Costs and profitability of High-Density and Ultra-High-Density cherry plantations in Wasco County (USA)

25 Aug 2023
1038

Alessandro Palmieri - University of Bologna (IT)
Cherry Times technical-scientific committee

One of the most topical issues in modern cerasiculture is undoubtedly that of comparing plants with different densities. Increased density leads to higher initial costs and a shorter productive life span of the plants, two factors with a high impact on production costs.

On the other hand, it allows for higher yields and earlier entry into production, thus increasing potential revenues, as well as more efficient plant management, which can have a significant effect on costs.

A detailed comparison analysis comes from Wasco County, USA [1], where the economic results of two plants were compared, one with a density of around 850 plants/ha (High-Density, HD) and one with 1,630 plants/ha (Ultra-High-Density, UHD).

Standard growing conditions of the area and a mix of the main varieties of the area were considered with regard to production results. With regard to production cycles, for the HD plant, entry into full economic production after 5 years and a subsequent duration of 25 years was considered, with an average yield of 14,000 pounds/acre.

For the UHD plant, entry into full production was considered already after three years, but with a full production period limited to 20 years and an average yield of 24,000 pounds/acre.

One important aspect that follows is that the total cost of planting and breeding (thus including all the years prior to full production) is substantially the same for the two plants, at around $53,000/acre [2], despite the fact that the UHD plant costs more than $10,500/acre for the astons and $7,200/acre for supports, compared to only $5,600/acre for the plants in the HD plant.

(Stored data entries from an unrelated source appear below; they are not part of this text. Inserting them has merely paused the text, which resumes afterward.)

-- ==== Sys2Proof/Laws/State.lean ====
section
/-!
SUPPORT. The components each elementary update of the state leaves alone, one lemma a component, so that no proof unfolds a record update.
-/
namespace Sys2Proof.Machine

/-! ### wrReg -/

@[simp] theorem wrReg_pending (s off w) : (wrReg s off w).pending = s.pending := rfl
@[simp] theorem wrReg_clk (s off w) : (wrReg s off w).clk = s.clk := rfl
@[simp] theorem wrReg_free (s off w) : (wrReg s off w).free = s.free := rfl
@[simp] theorem wrReg_mem (s off w) : (wrReg s off w).mem = s.mem := rfl
@[simp] theorem wrReg_memPoison (s off w) : (wrReg s off w).memPoison = s.memPoison := rfl
@[simp] theorem wrReg_bus (s off w) : (wrReg s off w).bus = s.bus := rfl
@[simp] theorem wrReg_log (s off w) : (wrReg s off w).log = s.log := rfl
@[simp] theorem wrReg_dyn (s off w) : (wrReg s off w).dyn = s.dyn := rfl
@[simp] theorem wrReg_sch (s off w) : (wrReg s off w).sch = s.sch := rfl
@[simp] theorem wrReg_arb (s off w) : (wrReg s off w).arb = s.arb := rfl
@[simp] theorem wrReg_trig (s off w) : (wrReg s off w).trig = s.trig := rfl
@[simp] theorem wrReg_red (s off w) : (wrReg s off w).red = s.red := rfl
@[simp] theorem wrReg_coll (s off w) : (wrReg s off w).coll = s.coll := rfl
@[simp] theorem wrReg_slu (s off w) : (wrReg s off w).slu = s.slu := rfl
@[simp] theorem wrReg_chan (s off w) : (wrReg s off w).chan = s.chan := rfl
@[simp] theorem wrReg_host (s off w) : (wrReg s off w).host = s.host := rfl
@[simp] theorem wrReg_rte (s off w) : (wrReg s off w).rte = s.rte := rfl
@[simp] theorem wrReg_sec (s off w) : (wrReg s off w).sec = s.sec := rfl
@[simp] theorem wrReg_lane (s off w) : (wrReg s off w).lane = s.lane := rfl
@[simp] theorem wrReg_rpt (s off w) : (wrReg s off w).rpt = s.rpt := rfl
@[simp] theorem wrReg_mbx (s off w) : (wrReg s off w).mbx = s.mbx := rfl
@[simp] theorem wrReg_parts (s off w) : (wrReg s off w).parts = s.parts := rfl
@[simp] theorem wrReg_boot (s off w) : (wrReg s off w).boot = s.boot := rfl
@[simp] theorem wrReg_rel (s off w) : (wrReg s off w).rel = s.rel := rfl
@[simp] theorem wrReg_obs (s off w) : (wrReg s off w).obs = s.obs := rfl
@[simp] theorem wrReg_notes (s off w) : (wrReg s off w).notes = s.notes := rfl

/-! ### setNote -/

@[simp] theorem setNote_pending (s n) : (setNote s n).pending = s.pending := rfl
@[simp] theorem setNote_clk (s n) : (setNote s n).clk = s.clk := rfl
@[simp] theorem setNote_free (s n) : (setNote s n).free = s.free := rfl
@[simp] theorem setNote_mem (s n) : (setNote s n).mem = s.mem := rfl
@[simp] theorem setNote_memPoison (s n) : (setNote s n).memPoison = s.memPoison := rfl
@[simp] theorem setNote_bus (s n) : (setNote s n).bus = s.bus := rfl
@[simp] theorem setNote_log (s n) : (setNote s n).log = s.log := rfl
@[simp] theorem setNote_dyn (s n) : (setNote s n).dyn = s.dyn := rfl
@[simp] theorem setNote_sch (s n) : (setNote s n).sch = s.sch := rfl
@[simp] theorem setNote_arb (s n) : (setNote s n).arb = s.arb := rfl
@[simp] theorem setNote_trig (s n) : (setNote s n).trig = s.trig := rfl
@[simp] theorem setNote_red (s n) : (setNote s n).red = s.red := rfl
@[simp] theorem setNote_coll (s n) : (setNote s n).coll = s.coll := rfl
@[simp] theorem setNote_slu (s n) : (setNote s n).slu = s.slu := rfl
@[simp] theorem setNote_chan (s n) : (setNote s n).chan = s.chan := rfl
@[simp] theorem setNote_host (s n) : (setNote s n).host = s.host := rfl
@[simp] theorem setNote_rte (s n) : (setNote s n).rte = s.rte := rfl
@[simp] theorem setNote_sec (s n) : (setNote s n).sec = s.sec := rfl
@[simp] theorem setNote_lane (s n) : (setNote s n).lane = s.lane := rfl
@[simp] theorem setNote_rpt (s n) : (setNote s n).rpt = s.rpt := rfl
@[simp] theorem setNote_mbx (s n) : (setNote s n).mbx = s.mbx := rfl
@[simp] theorem setNote_parts (s n) : (setNote s n).parts = s.parts := rfl
@[simp] theorem setNote_boot (s n) : (setNote s n).boot = s.boot := rfl
@[simp] theorem setNote_rel (s n) : (setNote s n).rel = s.rel := rfl
@[simp] theorem setNote_obs (s n) : (setNote s n).obs = s.obs := rfl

The expenses incurred during the extra 2 years of breeding actually bridge this differential.


HDUHD

$/ha$/Kg$/ha$/Kg
A. Revenues29.4051,8750.4091,87
B. Variable costs18.2661,1625.8870,96
Pruning1.4340,096730,03
Fertilisation
6220,046220,02
Defence and weeding
3.1740,203.2580,12
Harvest10.2680,6518.0790,67
Other2.7680,183.2560,12
C. Fixed costs8.9580,5713.3280,50
Amortisation
4.0820,266.9230,26
Meccanizzazione1.3810,092.9100,11
Land Cap. use price
1.4830,091.4830,06
Other2.0130,132.0130,07
D. Overall costs (B+C)27.2241,7339.2151,46
E. Contribution margin (A-D)2.1810,1411.1940,42

Source: elaboration by Thompson et al., 2022.

In table 1, the average production costs are detailed, for ease of understanding related to 1 hectare of land and 1 kilogram of production, for the two plant types. As can be seen, assuming an average selling price of $1.87/kg, the revenue per hectare of the two plants is significantly different, about $30,000 for the HD plant and $50,000 for the UHD plant, i.e. 71% more.

Total production costs, on the other hand, are 44% higher for the UHD system, but the difference is, in fact, almost only the cost of harvesting, which is $18,000 compared to just over $10,000. On the other hand, the UHD system allows the cost of pruning to be reduced and the cost of defence and fertilisation to be kept substantially at the same level.

In terms of fixed costs, the UHD plant is understandably more expensive (about 48% more), due to the higher depreciation rate (due to the shorter production duration) and the higher fixed costs of mechanisation.

Overall, therefore, the HD plant results in a margin of about $2,200/ha, or $0.14/kg, while the UHD plant shows a margin of over $11,000/ha, or $0.42/kg.

Figure 1 shows the economic dynamics recorded for the plants examined for each year of life, i.e. revenues, costs and margins. The clear difference in marginality in favour of the UHD plant is clearly visible, due to the greater revenues and the earliest entry into production, and which is realised in a recovery of investment costs (variable and fixed, without considering interest) in the 8th year against the 15th year of the HD plant.

On the other hand, the higher riskiness of the UHD plant, due to the higher planting and management costs, is a counterbalance: the production values considered are to be attributed to highly professional fruit growers under ordinary conditions. Incorrect management of the plant or particularly severe adversities that lead to a significant reduction in values can naturally change the economic scenario decisively.


[1] Ashley Thompson, Clark Seavert, & Lynn Long (2022), The Costs and Returns to Establish and Produce Sweet Cherries in a High-Density and Ultra-High-Density Orchard in Wasco County. OSU Extension Service.
[2] The average exchange rate for the year 2022 is $1.05 per euro.